-- ==== Sys2Proof/Machine/Crypto.lean ====
section
/-! DEFINITION. The digest and the signature that the loader checks (R95): SHA-384 and ECDSA over P-384. The spec names both
and gives neither, so both are PRESUMED as FIPS 180-4 and FIPS 186 define them (assumption log 24). -/

namespace Sys2Proof.Machine

/-- The first forty round constants of SHA-384. -/
def sha384K0 : List Nat := [0x428A2F98D728AE22, 0x7137449123EF65CD, 0xB5C0FBCFEC4D3B2F, 0xE9B5DBA58189DBBC,
  0x3956C25BF348B538, 0x59F111F1B605D019, 0x923F82A4AF194F9B, 0xAB1C5ED5DA6D8118,
  0xD807AA98A3030242, 0x12835B0145706FBE, 0x243185BE4EE4B28C, 0x550C7DC3D5FFB4E2,
  0x72BE5D74F27B896F, 0x80DEB1FE3B1696B1, 0x9BDC06A725C71235, 0xC19BF174CF692694,
  0xE49B69C19EF14AD2, 0xEFBE4786384F25E3, 0x0FC19DC68B8CD5B5, 0x240CA1CC77AC9C65,
  0x2DE92C6F592B0275, 0x4A7484AA6EA6E483, 0x5CB0A9DCBD41FBD4, 0x76F988DA831153B5,
  0x983E5152EE66DFAB, 0xA831C66D2DB43210, 0xB00327C898FB213F, 0xBF597FC7BEEF0EE4,
  0xC6E00BF33DA88FC2, 0xD5A79147930AA725, 0x06CA6351E003826F, 0x142929670A0E6E70,
  0x27B70A8546D22FFC, 0x2E1B21385C26C926, 0x4D2C6DFC5AC42AED, 0x53380D139D95B3DF,
  0x650A73548BAF63DE, 0x766A0ABB3C77B2A8, 0x81C2C92E47EDAEE6, 0x92722C851482353B]

/-- The last forty round constants of SHA-384. -/
def sha384K1 : List Nat := [0xA2BFE8A14CF10364, 0xA81A664BBC423001, 0xC24B8B70D0F89791, 0xC76C51A30654BE30,
  0xD192E819D6EF5218, 0xD69906245565A910, 0xF40E35855771202A, 0x106AA07032BBD1B8,
  0x19A4C116B8D2D0C8, 0x1E376C085141AB53, 0x2748774CDF8EEB99, 0x34B0BCB5E19B48A8,
  0x391C0CB3C5C95A63, 0x4ED8AA4AE3418ACB, 0x5B9CCA4F7763E373, 0x682E6FF3D6B2B8A3,
  0x748F82EE5DEFB2FC, 0x78A5636F43172F60, 0x84C87814A1F0AB72, 0x8CC702081A6439EC,
  0x90BEFFFA23631E28, 0xA4506CEBDE82BDE9, 0xBEF9A3F7B2C67915, 0xC67178F2E372532B,
  0xCA273ECEEA26619C, 0xD186B8C721C0C207, 0xEADA7DD6CDE0EB1E, 0xF57D4F7FEE6ED178,
  0x06F067AA72176FBA, 0x0A637DC5A2C898A6, 0x113F9804BEF90DAE, 0x1B710B35131C471B,
  0x28DB77F523047D84, 0x32CAAB7B40C72493, 0x3C9EBE0A15C9BEBC, 0x431D67C49C100D4C,
  0x4CC5D4BECB3E42B6, 0x597F299CFC657E2A, 0x5FCB6FAB3AD6FAEC, 0x6C44198C4A475817]

/-- The initial hash value of SHA-384. -/
def sha384H : List Nat := [0xCBBB9D5DC1059ED8, 0x629A292A367CD507, 0x9159015A3070DD17, 0x152FECD8F70E5939,
  0x67332667FFC00B31, 0x8EB44A8768581511, 0xDB0C2E0D64F98FA7, 0x47B5481DBEFA4FA4]

/-- Rotate a 64-bit number right. -/
def rotr64 (x k : Nat) : Nat := x / 2 ^ k + x % 2 ^ k * 2 ^ (64 - k)

/-- Add modulo 2^64. -/
def add64 (l : List Nat) : Nat := l.foldl (fun a b => (a + b) % 2 ^ 64) 0

/-- One more word of the message schedule; the schedule is held newest first. -/
def sha384Expand (w : List Nat) : List Nat :=
  let a := w.getD 14 0
  let b := w.getD 1 0
  let s0 := Nat.xor (Nat.xor (rotr64 a 1) (rotr64 a 8)) (a / 2 ^ 7)
  let s1 := Nat.xor (Nat.xor (rotr64 b 19) (rotr64 b 61)) (b / 2 ^ 6)
  add64 [s1, w.getD 6 0, s0, w.getD 15 0] :: w

/-- The message schedule extended by k words. -/
def sha384Schedule : Nat → List Nat → List Nat
  | 0, w => w
  | k + 1, w => sha384Schedule k (sha384Expand w)

/-- One round on the eight working values. -/
def sha384Round (v : List Nat) (kw : Nat × Nat) : List Nat :=
  match v with
  | [a, b, c, d, e, f, g, h] =>
    let s1 := Nat.xor (Nat.xor (rotr64 e 14) (rotr64 e 18)) (rotr64 e 41)
    let ch := Nat.xor (Nat.land e f) (Nat.land (2 ^ 64 - 1 - e) g)
    let t1 := add64 [h, s1, ch, kw.1, kw.2]
    let s0 := Nat.xor (Nat.xor (rotr64 a 28) (rotr64 a 34)) (rotr64 a 39)
    let mj := Nat.xor (Nat.xor (Nat.land a b) (Nat.land a c)) (Nat.land b c)
    [add64 [t1, s0, mj], a, b, c, add64 [d, t1], e, f, g]
  | _ => v

/-- One block of 128 bytes. -/
def sha384Block (h : List Nat) (block : List Byte) : List Nat :=
  let w := ((List.range 16).map (fun i => beAt block (8 * i) 8)).reverse
  let w := (sha384Schedule 64 w).reverse
  let v := ((sha384K0 ++ sha384K1).zip w).foldl sha384Round h
  (h.zip v).map (fun x => (x.1 + x.2) % 2 ^ 64)

/-- The blocks of a message, of which `k` are left. -/
def sha384Blocks : Nat → List Nat → List Byte → List Nat
  | 0, h, _ => h
  | k + 1, h, l => sha384Blocks k (sha384Block h (l.take 128)) (l.drop 128)

/-- The SHA-384 digest of a message: 48 bytes. -/
def sha384 (l : List Byte) : List Byte :=
  let pad := (239 - l.length % 128) % 128
  let m := l ++ [0x80] ++ List.replicate pad 0 ++ beBytes 16 (8 * l.length)
  ((sha384Blocks (m.length / 128) sha384H m).take 6).flatMap (beBytes 8)

/-! ## P-384 -/

/-- The prime of P-384. -/
def p384P : Nat := 0xFFFFFFFFFFFFFFFFFFFFFFFFFFFFFFFFFFFFFFFFFFFFFFFFFFFFFFFFFFFFFFFEFFFFFFFF0000000000000000FFFFFFFF
/-- The order of P-384. -/
def p384N : Nat := 0xFFFFFFFFFFFFFFFFFFFFFFFFFFFFFFFFFFFFFFFFFFFFFFFFC7634D81F4372DDF581A0DB248B0A77AECEC196ACCC52973
/-- The coefficient b of P-384. -/
def p384B : Nat := 0xB3312FA7E23EE7E4988E056BE3F82D19181D9C6EFE8141120314088F5013875AC656398D8A2ED19D2A85C8EDD3EC2AEF
/-- The base point of P-384. -/
def p384G : Nat × Nat :=
  (0xAA87CA22BE8B05378EB1C71EF320AD746E1D3B628BA79B9859F741E082542A385502F25DBF55296C3A545E3872760AB7,
   0x3617DE4A96262C6F5D9E98BF9292DC29F8F41DBD289A147CE9DA3113B5F0B8C00A60B1CE1D7E819D7A431D7C90EA0E5F)

/-- b^e modulo m, from the lowest of k bits of e. -/
def powMod (m : Nat) : Nat → Nat → Nat → Nat
  | 0, _, _ => 1 % m
  | k + 1, b, e =>
    let r := powMod m k (b * b % m) (e / 2)
    if e % 2 = 1 then b * r % m else r

/-- The inverse modulo a prime of 384 bits. -/
def invMod (m a : Nat) : Nat := powMod m 384 (a % m) (m - 2)

/-- Add two points, each given by X, Y, Z for x = X/Z and y = Y/Z, with Z = 0 for the point at infinity. One formula serves
all points of P-384, equal, opposite and infinite ones too; the coefficient a is -3, written with multiples of the prime. -/
def addPoint (a b : Nat × Nat × Nat) : Nat × Nat × Nat :=
  let xx := a.1 * b.1 % p384P
  let yy := a.2.1 * b.2.1 % p384P
  let zz := a.2.2 * b.2.2 % p384P
  let xy := (a.1 * b.2.1 + b.1 * a.2.1) % p384P
  let yz := (a.2.1 * b.2.2 + b.2.1 * a.2.2) % p384P
  let xz := (a.1 * b.2.2 + b.1 * a.2.2) % p384P
  let u := (3 * p384B * zz + (p384P - 3) * xz) % p384P
  let v := (3 * p384B * xz + (p384P - 3) * xx + (p384P - 9) * zz) % p384P
  let w := (3 * xx + (p384P - 3) * zz) % p384P
  let less := yy + p384P - u
  ((xy * less + (p384P - yz) * v) % p384P, (w * v + (yy + u) * less) % p384P, (yz * (yy + u) + xy * w) % p384P)

/-- k times a point, from the lowest of the bits of k. -/
def mulPoint : Nat → Nat → Nat × Nat × Nat → Nat × Nat × Nat
  | 0, _, _ => (0, 1, 0)
  | f + 1, k, a =>
    let r := mulPoint f (k / 2) (addPoint a a)
    if k % 2 = 1 then addPoint a r else r

/-- ECDSA over P-384: whether (r, s) signs the message under the public key (x, y). -/
def ecdsaVerify (x y r s : Nat) (message : List Byte) : Bool :=
  let onCurve := decide (x < p384P ∧ y < p384P) &&
    y * y % p384P == (x * x % p384P * x + (p384P - 3) * x + p384B) % p384P
  if !onCurve || r == 0 || s == 0 || decide (p384N ≤ r) || decide (p384N ≤ s) then false
  else
    let e := beAt (sha384 message) 0 48
    let w := invMod p384N s
    let q := addPoint (mulPoint 384 (e * w % p384N) (p384G.1, p384G.2, 1)) (mulPoint 384 (r * w % p384N) (x, y, 1))
    q.2.2 != 0 && q.1 * invMod p384P q.2.2 % p384P % p384N == r

end Sys2Proof.Machine
end

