-- ==== Sys2Proof/Machine/Access.lean ====
section
/-! DEFINITION. A write and a read of a register (chapter 16, R635 to R653): command registers act, registers that are
ignored while something runs keep their words, other words are stored, and the units follow what was written. -/

namespace Sys2Proof.Machine

/-- A word stored by the access codes of its register. -/
def Dev.plain (d : Dev) (a : Nat) (v : Word) : Dev :=
  match regAt a with
  | some r => d.storeWord a r v
  | none => d

/-- Run a change of the device within the state. -/
def State.onDev (s : State) (g : Dev → Dev) : State := { s with dev := g s.dev }

/-- A pulse of a bus clear that the device's model does not know: free. -/
def Dev.freshPulse (d : Dev) : Option (Fin 10) × Dev :=
  let r := d.fresh
  (if r.1.toNat % 11 = 10 then none else some (Fin.ofNat 10 (r.1.toNat % 11)), r.2)

/-- A command that its register's live group guards (R93). -/
def Dev.guarded (d : Dev) (g : LiveGroup) (a : Nat) (act : Dev → Dev) : Dev :=
  if d.groupLive g a then act d else d.bump R.LDR_LIVE_IGN

/-! ## Command registers: a write acts and stores nothing -/

/-- LDR_CMD (R107 to R109). -/
def State.loaderCommand (s : State) (v : Word) : State :=
  match R.LDR_CMD.OP.get v with
  | 1 => s.onDev (·.verifyCopy .a)
  | 2 => s.onDev (·.verifyCopy .b)
  | 3 => advanceSvn s
  | 4 => revokeSlot s (R.LDR_CMD.SLOT.get v)
  | _ => s

/-- TB_CMD: SET and STEP in one write act as SET (R173). -/
def Dev.tbCommand (d : Dev) (t : Nat) (v : Word) : Dev :=
  if v.getLsbD 0 then d.tbSet t else d.when (v.getLsbD 1) (·.tbStep t)

/-- STR_CMD: COLD comes before WARM. -/
def strCommand (s : State) (v : Word) : State :=
  if v.getLsbD 0 then strCmdCold s else if v.getLsbD 1 then strCmdWarm s else s

/-- CAL_CMD. -/
def calCommand (s : State) (v : Word) : State :=
  let s := if v.getLsbD 0 then calSave s else s
  if v.getLsbD 1 then calRestoreFactory s else s

/-- INT_CTL.EOI (R604): written while the summary is 1, it brings a message in the clock after. -/
def Dev.intEoi (d : Dev) : Dev := d.when d.intSummary (fun d => { d with clk := { d.clk with eoi := true } })

/-- The message an EOI of the clock before brings, while the summary is still 1; a change of the summary in the clock of the EOI or now
has sent the one message (R605). -/
def Dev.eoiMessage (d : Dev) : Dev :=
  if d.clk.eoi && !d.clk.messaged && d.intDeliverable then
    match d.intPort with
    | some n => d.msixSend n 0 1023
    | none => d
  else d

/-- LOG_POP (R620): the oldest entry leaves the log. -/
def Dev.logPop (d : Dev) : Dev := { d with log := { d.log with entries := d.log.entries.drop 1 } }

/-- SNAP_CMD: HOLD, TAKE and RELEASE, in that order. -/
def Dev.snapCommand (d : Dev) (v : Word) : Dev :=
  let d := d.when (v.getLsbD 1) (·.snapHold)
  let d := d.when (v.getLsbD 0) (·.snapshot)
  d.when (v.getLsbD 2) (·.snapRelease)

/-- UART_RX_POP. -/
def Dev.uartPop (d : Dev) : Dev := { d with uart := { d.uart with rx := d.uart.rx.drop 1 } }

/-- An enabled transmitter with nothing on its way out takes the next byte; in HELD it stays idle (R633). -/
def Dev.uartNext (d : Dev) : Dev :=
  if d.uart.sending.isSome || !d.flag R.UART_CFG R.UART_CFG.EN || d.chip.state == .held then d
  else { d with uart := { d.uart with sending := d.uart.tx.head?, tx := d.uart.tx.drop 1 } }

/-- UART_TX: a byte enters the transmit FIFO, unless it is full (R633). -/
def Dev.uartWrite (d : Dev) (b : Byte) : Dev :=
  if d.uart.tx.length < 64 then ({ d with uart := { d.uart with tx := d.uart.tx ++ [b] } } : Dev).uartNext else d

/-- MDIO_CMD (R154): the operations of Clause 45 and of Clause 22; an OP that Clause 22 does not define starts nothing. -/
def Dev.mdioCommand (d : Dev) (b : Nat) (v : Word) : Dev :=
  let op := R.MDIO_CMD.OP.get v
  let phy := R.MDIO_CMD.PHY.get v
  let reg := R.MDIO_CMD.REG.get v
  let data := R.MDIO_CMD.DATA.get v
  if R.MDIO_CMD.C45.get v = 1 then d.mdioStart b 0 op phy reg data (2 ≤ op)
  else if op = 1 then d.mdioStart b 1 1 phy reg data false
  else if op = 2 then d.mdioStart b 1 2 phy reg data true
  else d

/-- I2C_CMD (R157, R159): whether and when SDA is high is free here. -/
def Dev.i2cCommand (d : Dev) (b : Nat) (v : Word) : Dev :=
  let r := d.freshPulse
  if R.I2C_CMD.CLEAR.get v = 1 then r.2.i2cClearCmd b r.1
  else r.2.i2cStart b (R.I2C_CMD.ADDR.get v) (R.I2C_CMD.WLEN.get v) (R.I2C_CMD.RLEN.get v) r.1

/-- GRN_HOLD_CMD: with both bits, the hold ends. -/
def Dev.holdCommand (d : Dev) (n : Nat) (v : Word) : Dev :=
  if v.getLsbD 1 then d.holdEnd n else d.when (v.getLsbD 0) (·.holdStart n)

/-- POL_CMD (Table 8-3): WRITE and CLEAR belong to a live group; READ and undefined operations do not change what the group
guards. -/
def Dev.polByOp (d : Dev) (n : Nat) (v : Word) : Dev :=
  let i := R.POL_CMD.INDEX.get v
  match R.POL_CMD.OP.get v with
  | 1 => d.guarded (.rgn 4) (R.POL_CMD n) (·.polCommand n (fun d => d.polWrite n i))
  | 2 => d.polCommand n (fun d => d.polRead n i)
  | 3 => d.guarded (.rgn 4) (R.POL_CMD n) (·.polCommand n (fun d => d.polClear n i))
  | _ => d.polCommand n (fun d => (1, d))

/-- Writes of the command registers of the chip pages; none for a register that is stored. -/
def State.chipCommand (s : State) (a : Nat) (v : Word) : Option State :=
  let on := fun (g : Dev → Dev) => some (s.onDev g)
  if a = R.LDR_CMD then some (s.loaderCommand v)
  else if a = R.LDR_RELAYOUT then
    if v.getLsbD 2 then on (·.relayoutArm (R.LDR_RELAYOUT.REGION.get v) (R.LDR_RELAYOUT.DRAIN_MS.get v)) else none
  else if a = R.TWN_CMD then on (·.when (v.getLsbD 0) (·.yieldLease))
  else if a = R.ABD_TX_CMD then
    on (·.when (v.getLsbD 31) (·.abdTxSend (R.ABD_TX_CMD.QUEUE.get v) (R.ABD_TX_CMD.REGION.get v)))
  else if a = R.STR_CMD then some (strCommand s v)
  else if a = R.CAL_CMD then some (calCommand s v)
  else if a = R.INT_CTL then on (·.when (v.getLsbD 0) (·.intEoi))
  else if a = R.LOG_POP then on (·.when (v.getLsbD 0) (·.logPop))
  else if a = R.SNAP_CMD then on (·.snapCommand v)
  else if a = R.DUMP_CMD then on (·.when (v.getLsbD 0) (·.dumpRelease))
  else if a = R.UART_RX_POP then on (·.when (v.getLsbD 0) (·.uartPop))
  else if a = R.UART_TX then on (·.uartWrite (v.setWidth 8))
  else none

/-- Writes of the command registers of region n's pages; none for a register that is stored. -/
def State.regionCommand (s : State) (n a : Nat) (v : Word) : Option State :=
  let on := fun (g : Dev → Dev) => some (s.onDev g)
  let page := a / 0x10000 % 0x100
  if a = R.RGN_RESTART n then on (·.when (v.getLsbD 0) (·.restartWarm n))
  else if 1 ≤ page ∧ page ≤ 4 then
    let b := 4 * n + page - 1
    if a = R.MDIO_CMD b then on (·.mdioCommand b v) else if a = R.I2C_CMD b then on (·.i2cCommand b v) else none
  else if page = 7 then
    if a = R.TBL_LRN_POP n then on (·.when (v.getLsbD 0) (·.learnPop n))
    else if a = R.TBL_GLN_MISMATCH n then on (·.when (v.getLsbD 31) (·.mismatchPop n))
    else if a = R.TBL_SHADOW_ADJ n then
      on (·.shadowAdjust n (R.TBL_SHADOW_ADJ.WORD.get v) (R.TBL_SHADOW_ADJ.MODE.get v == 1))
    else if a = R.LOFT_CMD n then on (·.when (v.getLsbD 0) (·.loftResyncAll n))
    else (placeOf a (R.TBL_CMD n 0) 64 4).map (fun c => s.onDev (·.startTbl n c (R.TBL_CMD.OP.get v)))
  else if a = R.GRN_HOLD_CMD n then on (·.holdCommand n v)
  else if a = R.DRC_CMD n then on (·.when (v.getLsbD 0) (·.requalify n))
  else if a = R.WNW_CMD n then
    on (·.guarded (.rgn 3) a (·.startRule n (R.WNW_CMD.OP.get v) (R.WNW_CMD.ADDR.get v)))
  else if a = R.POL_CMD n then on (·.polByOp n v)
  else if a = R.TSK_CMD n then on (·.when (R.TSK_CMD.OP.get v == 1) (·.askTasks (.flush n (R.TSK_CMD.QUEUE.get v))))
  else none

· · · · · · ·

■ **Exercise directions**: Copy out precisely the lines from the line with "else if a = R.LOG_POP" to the line with "else if page = 7 then" in the material above, including those two lines and omitting all the rest.

■ **Reply**:
  else if a = R.LOG_POP then on (·.when (v.getLsbD 0) (·.logPop))
  else if a = R.SNAP_CMD then on (·.snapCommand v)
  else if a = R.DUMP_CMD then on (·.when (v.getLsbD 0) (·.dumpRelease))
  else if a = R.UART_RX_POP then on (·.when (v.getLsbD 0) (·.uartPop))
  else if a = R.UART_TX then on (·.uartWrite (v.setWidth 8))
  else none

/-- Writes of the command registers of region n's pages; none for a register that is stored. -/
def State.regionCommand (s : State) (n a : Nat) (v : Word) : Option State :=
  let on := fun (g : Dev → Dev) => some (s.onDev g)
  let page := a / 0x10000 % 0x100
  if a = R.RGN_RESTART n then on (·.when (v.getLsbD 0) (·.restartWarm n))
  else if 1 ≤ page ∧ page ≤ 4 then
    let b := 4 * n + page - 1
    if a = R.MDIO_CMD b then on (·.mdioCommand b v) else if a = R.I2C_CMD b then on (·.i2cCommand b v) else none
  else if page = 7 then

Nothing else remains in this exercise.